* **Source data**:
--------------------

-- ==== Sys2Proof/Config.lean ====
section
/-! DEFINITION. What an implementation fixes: the fixed parameters of 00_scope.md R8, the types of the open
parameters of R9, and the free value of CXNN. The values the open parameters have are data in `State.params`. -/

namespace Sys2Proof.Config

/-- R8 `MEM_SIZE`. -/
def memSize : Nat := 4096

/-- R8 `FONT_BASE` .. : the font occupies 0x000..0x04F, 16 glyphs of 5 bytes. -/
def fontSize : Nat := 80

/-- R8 `PROGRAM_BASE`. -/
def programBase : Word := 0x200#16

/-- The longest program a load accepts, 0x200..0xFFF (70_reset_and_hazards.md R241; log 24). -/
def maxProgram : Nat := 0xE00

/-- R9 `EXEC_HZ`, informational: no definition reads it (R250; log 28). -/
def execHz : Nat := 500

/-- R9 `TIMER_HZ`, informational: no definition reads it (R250; log 28). -/
def timerHz : Nat := 60

/-- `SUB_FLAG_RULE` of 42_alu.md R142 (log 1). -/
inductive SubFlagRule where
  | notBorrow
  | notBorrowStrict
  | borrow
  deriving DecidableEq, Repr

/-- `SHIFT_SOURCE` of 42_alu.md R143 (log 2). -/
inductive ShiftSource where
  | vx
  | vy
  deriving DecidableEq, Repr

/-- `LOADSTORE_INDEX_MODE` of 43_index_memory.md R176 (log 3). -/
inductive IndexMode where
  | unchanged
  | incrementX1
  | incrementX
  deriving DecidableEq, Repr

/-- The open parameters of R9 that an instruction reads. No step changes them. -/
structure Params where
  subFlag     : SubFlagRule
  shiftSource : ShiftSource
  indexMode   : IndexMode
  deriving DecidableEq, Repr

/-- FREE VALUE: the byte the `k`-th draw from the random source gives, when the host has put no byte of its own at the
random port (42_alu.md R155, 60_exceptions.md R227; log 8). It has no body: no proof can see a value of it. -/
opaque freeByte (k : Nat) : Byte

end Sys2Proof.Config
end

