-- ==== Sys2Proof/Machine/Control.lean ====
section
/-! DEFINITION. Control flow (41_control_flow.md): 00EE, 1NNN, 2NNN, 3XNN, 4XNN, 5XY0, 9XY0, BNNN. -/

namespace Sys2Proof.Machine

/-- 00EE: return; `PC <- S[SP] +₁₆ 2` after the pop, `StackUnderflow` when SP = 0 (R120). -/
def execRet (s : State) : Result :=
  match s.pop with
  | none => raise .stackUnderflow s
  | some (a, s') => .next (s'.setPC (a + 2#16))

/-- 1NNN: jump (R121). -/
def execJp (nnn : Addr) (s : State) : Result := .next (s.setPC (zext16 nnn))

/-- 2NNN: call; the pushed value is the address of this instruction, `StackOverflow` when SP = 16 (R122). -/
def execCall (nnn : Addr) (s : State) : Result :=
  match s.push s.PC with
  | none => raise .stackOverflow s
  | some s' => .next (s'.setPC (zext16 nnn))

/-- 3XNN: skip if `V[x] = nn` (R124). -/
def execSeByte (x : Reg) (nn : Byte) (s : State) : Result := .next (s.skip (s.getV x == nn))

/-- 4XNN: skip if `V[x] ≠ nn` (R125). -/
def execSneByte (x : Reg) (nn : Byte) (s : State) : Result := .next (s.skip (s.getV x != nn))

/-- 5XY0: skip if `V[x] = V[y]` (R126). -/
def execSeReg (x y : Reg) (s : State) : Result := .next (s.skip (s.getV x == s.getV y))

/-- 9XY0: skip if `V[x] ≠ V[y]` (R127). -/
def execSneReg (x y : Reg) (s : State) : Result := .next (s.skip (s.getV x != s.getV y))

/-- BNNN: `PC <- zext_16(nnn) +₁₆ zext_16(V[0])`, not masked (R128; log 26). -/
def execJpV0 (nnn : Addr) (s : State) : Result := .next (s.setPC (zext16 nnn + zext16 (s.getV 0)))

end Sys2Proof.Machine
end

--------------------

* **Work item**: Look through the records for the string "IndexMode". Copy every line that has it.

* **Output for this exercise**:
inductive IndexMode where
  indexMode   : IndexMode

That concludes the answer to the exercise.